=== EXERCISE ===
When you reach the line containing "s) := answers_kept rfl", include it and stop; until then, return each line of the material exactly, starting with the first.

━━━ THE DATA

-- ==== Sys2Proof/Laws/Answers.lean ====
section
/-! SUPPORT. What every meaning answers: a next state with the same commands waiting and package time not run back. One lemma per shared
operation, then one per command. -/

namespace Sys2Proof.Machine

set_option linter.all false

/-- What every meaning answers: a next state that keeps the waiting commands and in which package time has not run back, or, for a command
whose core does not exist, the fault that says so. -/
def Answers (ok : Bool) (s : State) (r : Res) : Prop :=
  match r with
  | .next t => t.pending = s.pending ∧ s.time.toNat ≤ t.time.toNat
  | .fault f => f = .noSuchCore ∧ ok = false
  | .refused _ => False
/-- An instruction's answer at issue keeps the queue and package time. -/
def IssKept (s : State) (r : IssRes) : Prop :=
  match r with
  | .done t _ _ => t.kept = s.kept
  | .wait t _ => t.kept = s.kept
  | .faultAt t _ _ => t.kept = s.kept
  | _ => True
theorem State.kept_pending {s t : State} (h : t.kept = s.kept) : t.pending = s.pending := congrArg Prod.fst h
theorem State.kept_time {s t : State} (h : t.kept = s.kept) : t.time = s.time := congrArg Prod.snd h
theorem State.atTime_pending (s : State) (n : W64) : (s.atTime n).pending = s.pending := by
  unfold State.atTime; split <;> rfl
theorem State.atTime_time (s : State) (n : W64) : s.time.toNat ≤ (s.atTime n).time.toNat := by
  unfold State.atTime; split
  · exact Nat.le_of_lt ‹_›
  · exact Nat.le_refl _
theorem answers_kept {b : Bool} {s t : State} (h : t.kept = s.kept) : Answers b s (.next t) :=
  ⟨State.kept_pending h, Nat.le_of_eq (by rw [State.kept_time h])⟩
theorem answers_same {b : Bool} {s : State} : Answers b s (.next s) := answers_kept rfl
theorem answers_atTime {b : Bool} {s t : State} (n : W64) (h : t.kept = (s.atTime n).kept) : Answers b s (.next t) :=
  ⟨(State.kept_pending h).trans (s.atTime_pending n), by rw [State.kept_time h]; exact s.atTime_time n⟩
theorem answers_trans_time {b : Bool} {s : State} (n : W64) {r : Res} (h : Answers b (s.atTime n) r) : Answers b s r := by
  cases r with
  | next t => exact ⟨h.1.trans (s.atTime_pending n), Nat.le_trans (s.atTime_time n) h.2⟩
  | fault f => exact h
  | refused r => exact h
theorem answers_fault {s : State} : Answers false s (.fault .noSuchCore) := ⟨rfl, rfl⟩
theorem answers_ite {b : Bool} {s : State} {c : Prop} [Decidable c] {x y : Res} (hx : Answers b s x) (hy : Answers b s y) :
    Answers b s (if c then x else y) := by
  split <;> assumption
/-- A meaning that faults where its core does not exist. -/
theorem answers_core {c : CoreId} {s : State} {x : Res} (hx : Answers true s x) :
    Answers (isCore c) s (if !isCore c then .fault .noSuchCore else x) := by
  cases h : isCore c
  · exact answers_fault
  · exact hx
theorem issue_answers (s : State) (i : Site) (op : Nat) (ops : List Byte) (imm : W32) (body : Iss → IssRes)
    (h : ∀ x, x.s.kept = s.kept → IssKept s (body x)) : Answers (isCore i.core) s (issue s i op ops imm body) := by
  unfold issue
  refine answers_core ?_
  dsimp only
  refine answers_ite answers_same (answers_ite (answers_kept (by simp)) (answers_ite (answers_kept (kept_ite (by simp) rfl))
    (answers_ite (answers_kept (kept_ite (by simp) rfl)) (answers_ite answers_same ?_))))
  have hk := h { issCtx s i op imm with s := (fetchBytes s i.core (issCtx s i op imm).pc.toNat (issCtx s i op imm).len).2 }
    (fetchBytes_kept ..)
  revert hk
  generalize body _ = r
  intro hk
  cases r
  · exact answers_kept (kept_ite (by simp; exact hk) rfl)
  · exact answers_kept (by simp; exact hk)
  · exact answers_same
  · exact answers_kept (kept_ite (by simp) rfl)
  · exact answers_kept (kept_ite (by simp; exact hk) rfl)
theorem withOpsV_kept {s : State} (x : Iss) (e) (l) (d) (r) (body) (hx : x.s.kept = s.kept) (h : ∀ k vs ds, IssKept s (body k vs ds)) :
    IssKept s (withOpsV x e l d r body) := by
  unfold withOpsV; dsimp only
  generalize (e ++ List.flatMap (dstFaults x.k x.t) d ++ srcFaults x.k x.t r ++ _ : List (Nat × W64)) = fs
  split; · trivial
  split; · exact hx
  split; · exact hx
  exact h ..
theorem withOpsF_kept {s : State} (x : Iss) (e) (d) (r) (body) (hx : x.s.kept = s.kept) (h : ∀ k vs ds, IssKept s (body k vs ds)) :
    IssKept s (withOpsF x e d r body) := withOpsV_kept _ _ _ _ _ _ hx h
theorem withOps_kept {s : State} (x : Iss) (d) (r) (body) (hx : x.s.kept = s.kept) (h : ∀ k vs ds, IssKept s (body k vs ds)) :
    IssKept s (withOps x d r body) := withOpsF_kept _ _ _ _ _ hx h
theorem issKept_ite {s : State} {c : Prop} [Decidable c] {x y : IssRes} (hx : IssKept s x) (hy : IssKept s y) :
    IssKept s (if c then x else y) := by
  split <;> assumption
theorem onCore_answers (s : State) (c : CoreId) (f : State → State) (h : ∀ s, (f s).kept = s.kept ∨ ∃ n, (f s).kept = (s.atTime n).kept) :
    Answers (isCore c) s (onCore s c f) := by
  unfold onCore
  refine answers_core (answers_ite answers_same ?_)
  rcases h s with h | ⟨n, h⟩
  · exact answers_kept h
  · exact answers_atTime n h
theorem onMemory_answers (s : State) (id : Nat) (act : Packet → State → State) (h : ∀ p s, (act p s).kept = s.kept) :
    Answers true s (onMemory s id act) := by
  unfold onMemory
  refine answers_ite answers_same ?_
  split
  · exact answers_same
  · exact answers_ite (answers_kept (by simp)) (answers_kept (h _ _))
theorem onArrival_answers (s : State) (id : Nat) (act : Packet → CoreId → State → State) (h : ∀ p c s, (act p c s).kept = s.kept) :
    Answers true s (onArrival s id act) := by
  unfold onArrival
  refine answers_ite answers_same ?_
  split
  · exact answers_same
  · split
    · exact answers_ite (answers_kept (by simp)) (answers_kept (h _ _ _))
    · exact answers_same
theorem mgmtEntry_answers (self : Instr) (r : Requester) (act : State → State) (s : State)
    (h : ∀ s, (act s).kept = s.kept ∨ ∃ n, (act s).kept = (s.atTime n).kept) : Answers true s (mgmtEntry self r act s) := by
  unfold mgmtEntry
  refine answers_ite answers_same (answers_ite (answers_kept (by simp)) (answers_ite (answers_kept (by simp)) ?_))
  rcases h s with h | ⟨n, h⟩
  · exact answers_kept h
  · exact answers_atTime n h
theorem checkedEntry_kept (h : HostCmd) (u : Uses) (act : State → State) (s : State) (ha : ∀ s, (act s).kept = s.kept) :
    (checkedEntry h u act s).kept = s.kept := by
  unfold checkedEntry; repeat' (first | (simp; done) | exact ha _ | split)
theorem hostEntry_answers (self : Instr) (h : HostCmd) (u : Uses) (act : State → State) (s : State) (ha : ∀ s, (act s).kept = s.kept) :
    Answers true s (hostEntry self h u act s) := by
  unfold hostEntry; dsimp only
  refine answers_ite answers_same (answers_ite (answers_atTime h.now (by simp)) (answers_ite (answers_atTime h.now (by simp))
    (answers_atTime h.now ?_)))
  rw [checkedEntry_kept]
  · simp
  · intro s; refine kept_ite (by simp) (kept_ite (by simp) (kept_ite (by simp) (ha s)))
theorem ctlEntry_answers (self : Instr) (r : Requester) (act : State → State) (s : State) (ha : ∀ s, (act s).kept = s.kept) :
    Answers true s (ctlEntry self r act s) := by
  unfold ctlEntry
  exact answers_ite (answers_kept (by simp)) (answers_ite (answers_kept (by simp)) (answers_kept (ha s)))
theorem spdmPlain_answers (self : Instr) (r : Requester) (act : State → State) (s : State) (ha : ∀ s, (act s).kept = s.kept) :
    Answers true s (spdmPlain self r act s) := by
  unfold spdmPlain; exact answers_ite (ctlEntry_answers _ _ _ _ ha) answers_same
theorem spdmDraw_answers (self : Instr) (r : Requester) (act : State → State) (s : State) (ha : ∀ s, (act s).kept = s.kept) :
    Answers true s (spdmDraw self r act s) := by
  unfold spdmDraw; exact spdmPlain_answers _ _ _ _ (fun s => drawAct_kept _ _ s ha)
theorem firmwareEntry_answers (self : Instr) (act : State → State) (s : State) (ha : ∀ s, (act s).kept = s.kept) :
    Answers true s (firmwareEntry self act s) := by
  unfold firmwareEntry; exact answers_ite (ctlEntry_answers _ _ _ _ ha) answers_same
theorem scalarRes_kept {s : State} (x : Iss) (lat d srcs f) (hx : x.s.kept = s.kept) : IssKept s (scalarRes x lat d srcs f) := by
  unfold scalarRes
  exact withOps_kept _ _ _ _ hx (fun k vs ds => by simp [IssKept, hx])
theorem meIssue_kept {s : State} (x : Iss) (k fs kind) (hx : x.s.kept = s.kept) : IssKept s (meIssue x k fs kind) := by
  unfold meIssue; repeat' (first | trivial | (simp [IssKept, hx]; done) | split)
theorem fcIssue_kept {s : State} (x : Iss) (k fs kind) (hx : x.s.kept = s.kept) : IssKept s (fcIssue x k fs kind) := by
  unfold fcIssue; repeat' (first | trivial | (simp [IssKept, hx]; done) | split)
theorem transferIssue_kept {s : State} (x : Iss) (o1 o2 imm kind) (hx : x.s.kept = s.kept) : IssKept s (transferIssue x o1 o2 imm kind) := by
  unfold transferIssue; dsimp only; repeat' (first | trivial | exact meIssue_kept _ _ _ _ hx | (simp [IssKept, hx]; done) | split)
theorem mmaIssue_kept {s : State} (x : Iss) (o1 o2 o3 z) (hx : x.s.kept = s.kept) : IssKept s (mmaIssue x o1 o2 o3 z) := by
  unfold mmaIssue; repeat' (first | trivial | exact meIssue_kept _ _ _ _ hx | split)
theorem branchTo_kept {s : State} (t) (s') (ws) (hx : s'.kept = s.kept) : IssKept s (branchTo t s' ws) := by
  unfold branchTo; split <;> first | trivial | exact hx
theorem postStore_kept {s : State} (x : Iss) (k a bs cnt) (hx : x.s.kept = s.kept) : IssKept s (postStore x k a bs cnt) := by
  unfold postStore; dsimp only; repeat' (first | trivial | (simp [IssKept, hx]; done) | split)
theorem storeAt_kept {s : State} (x : Iss) (k a bs) (hx : x.s.kept = s.kept) : IssKept s (storeAt x k a bs) := by
  unfold storeAt; split
  · simp only [IssKept]; refine kept_ite ?_ ?_ <;> simp [hx]
  · exact postStore_kept _ _ _ _ _ hx
theorem routeSend_kept {s : State} (x : Iss) (k q ta) (hx : x.s.kept = s.kept) : IssKept s (routeSend x k q ta) := by
  unfold routeSend; dsimp only; split; · trivial
  split; · simp [IssKept, hx]
  have h := routeTable_kept (lmRead (x.s.setCore x.c k) x.c q.rowAddr (64 * q.rowLen)).2.2 x.c ta.toNat
  generalize routeTable (lmRead (x.s.setCore x.c k) x.c q.rowAddr (64 * q.rowLen)).2.2 x.c ta.toNat = r at h ⊢
  obtain ⟨l | r, s'⟩ := r
  · simp [IssKept, hx]
  · simp at h; simp [IssKept, h, hx]
theorem startFar_kept {s : State} (x : Iss) (a kind body) (hx : x.s.kept = s.kept) : IssKept s (blocking.startFar x a kind body) := by
  unfold blocking.startFar; split; · trivial
  simp [IssKept, hx]
theorem blocking_kept {s : State} (x : Iss) (a kind body done) (hx : x.s.kept = s.kept) (h : ∀ v, IssKept s (done v)) :
    IssKept s (blocking x a kind body done) := by
  unfold blocking; split
  · exact issKept_ite (issKept_ite hx (issKept_ite trivial (h _))) (startFar_kept _ _ _ _ hx)
  · exact startFar_kept _ _ _ _ hx
theorem sendOn_kept {s : State} (x : Iss) (a b c d e f) (hx : x.s.kept = s.kept) : IssKept s (sendOn x a b c d e f) := by
  unfold sendOn
  refine withOpsF_kept _ _ _ _ _ hx (fun k vs ds => ?_)
  refine issKept_ite hx (issKept_ite trivial ?_)
  simp [IssKept, hx]
theorem intOp_answers (s : State) (i op lat o1 o2 o3 f) : Answers (isCore i.core) s (intOp s i op lat o1 o2 o3 f) :=
  issue_answers _ _ _ _ _ _ (fun _ hx => scalarRes_kept _ _ _ _ _ hx)
theorem immOp_answers (s : State) (i op lat o1 o2 imm f) : Answers (isCore i.core) s (immOp s i op lat o1 o2 imm f) :=
  issue_answers _ _ _ _ _ _ (fun _ hx => scalarRes_kept _ _ _ _ _ hx)
theorem unOp_answers (s : State) (i op o1 o2 f) : Answers (isCore i.core) s (unOp s i op o1 o2 f) :=
  issue_answers _ _ _ _ _ _ (fun _ hx => scalarRes_kept _ _ _ _ _ hx)
theorem cmpOp_answers (s : State) (i op o1 o2 o3 f) : Answers (isCore i.core) s (cmpOp s i op o1 o2 o3 f) :=
  issue_answers _ _ _ _ _ _ (fun _ hx => scalarRes_kept _ _ _ _ _ hx)
theorem cmpImm_answers (s : State) (i op o1 o2 imm f) : Answers (isCore i.core) s (cmpImm s i op o1 o2 imm f) :=
  issue_answers _ _ _ _ _ _ (fun _ hx => scalarRes_kept _ _ _ _ _ hx)
theorem predOp_answers (s : State) (i op o1 srcs f) : Answers (isCore i.core) s (predOp s i op o1 srcs f) :=
  issue_answers _ _ _ _ _ _ (fun _ hx => hx)
theorem fracOp_answers (s : State) (i op lat o1 o2 o3 f d) : Answers (isCore i.core) s (fracOp s i op lat o1 o2 o3 f d) :=
  issue_answers _ _ _ _ _ _ (fun _ hx => withOps_kept _ _ _ _ hx (fun k vs ds => by simp [IssKept, hx]))
theorem vecIssue_answers (s : State) (i op lat ops o1 f) : Answers (isCore i.core) s (vecIssue s i op lat ops o1 f) := by
  unfold vecIssue
  refine issue_answers _ _ _ _ _ _ (fun x hx => ?_)
  dsimp only; repeat' (first | trivial | exact hx | (simp [IssKept, hx]; done) | refine withOps_kept _ _ _ _ hx (fun k vs ds => ?_) | split)
theorem laneOp_answers (s : State) (i op lat ty ops srcs f) : Answers (isCore i.core) s (laneOp s i op lat ty ops srcs f) := by
  unfold laneOp; exact vecIssue_answers ..
theorem plainOp_answers (s : State) (i op lat ty ops srcs f) : Answers (isCore i.core) s (plainOp s i op lat ty ops srcs f) := by
  unfold plainOp; exact laneOp_answers ..
theorem loadOp_answers (s : State) (i op sz sg o1 o2 imm) : Answers (isCore i.core) s (loadOp s i op sz sg o1 o2 imm) := by
  unfold loadOp
  refine issue_answers _ _ _ _ _ _ (fun x hx => ?_)
  dsimp only; repeat' (first | trivial | exact hx | (simp [IssKept, hx]; done) | refine withOpsF_kept _ _ _ _ _ hx (fun k vs ds => ?_)
                             | refine withOps_kept _ _ _ _ hx (fun k vs ds => ?_) | refine blocking_kept _ _ _ _ _ hx (fun v => ?_) | split)
theorem storeOp_answers (s : State) (i op sz o1 o2 imm) : Answers (isCore i.core) s (storeOp s i op sz o1 o2 imm) := by
  unfold storeOp
  refine issue_answers _ _ _ _ _ _ (fun x hx => ?_)
  dsimp only; repeat' (first | trivial | exact hx | exact storeAt_kept _ _ _ _ hx | (simp [IssKept, hx]; done)
                             | refine withOpsF_kept _ _ _ _ _ hx (fun k vs ds => ?_) | refine withOps_kept _ _ _ _ hx (fun k vs ds => ?_)
                             | refine blocking_kept _ _ _ _ _ hx (fun v => ?_) | split)
theorem atomicOp_answers (s : State) (i op code o1 o2 o3) : Answers (isCore i.core) s (atomicOp s i op code o1 o2 o3) := by
  unfold atomicOp
  refine issue_answers _ _ _ _ _ _ (fun x hx => ?_)
  dsimp only; repeat' (first | trivial | exact hx | (simp [IssKept, hx]; done) | refine withOpsF_kept _ _ _ _ _ hx (fun k vs ds => ?_)
                             | refine withOps_kept _ _ _ _ hx (fun k vs ds => ?_) | refine blocking_kept _ _ _ _ _ hx (fun v => ?_) | split)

━━━━━━

=== EXPECTED ANSWER ===
-- ==== Sys2Proof/Laws/Answers.lean ====
section
/-! SUPPORT. What every meaning answers: a next state with the same commands waiting and package time not run back. One lemma per shared
operation, then one per command. -/

namespace Sys2Proof.Machine

set_option linter.all false

/-- What every meaning answers: a next state that keeps the waiting commands and in which package time has not run back, or, for a command
whose core does not exist, the fault that says so. -/
def Answers (ok : Bool) (s : State) (r : Res) : Prop :=
  match r with
  | .next t => t.pending = s.pending ∧ s.time.toNat ≤ t.time.toNat
  | .fault f => f = .noSuchCore ∧ ok = false
  | .refused _ => False
/-- An instruction's answer at issue keeps the queue and package time. -/
def IssKept (s : State) (r : IssRes) : Prop :=
  match r with
  | .done t _ _ => t.kept = s.kept
  | .wait t _ => t.kept = s.kept
  | .faultAt t _ _ => t.kept = s.kept
  | _ => True
theorem State.kept_pending {s t : State} (h : t.kept = s.kept) : t.pending = s.pending := congrArg Prod.fst h
theorem State.kept_time {s t : State} (h : t.kept = s.kept) : t.time = s.time := congrArg Prod.snd h
theorem State.atTime_pending (s : State) (n : W64) : (s.atTime n).pending = s.pending := by
  unfold State.atTime; split <;> rfl
theorem State.atTime_time (s : State) (n : W64) : s.time.toNat ≤ (s.atTime n).time.toNat := by
  unfold State.atTime; split
  · exact Nat.le_of_lt ‹_›
  · exact Nat.le_refl _
theorem answers_kept {b : Bool} {s t : State} (h : t.kept = s.kept) : Answers b s (.next t) :=
  ⟨State.kept_pending h, Nat.le_of_eq (by rw [State.kept_time h])⟩
theorem answers_same {b : Bool} {s : State} : Answers b s (.next s) := answers_kept rfl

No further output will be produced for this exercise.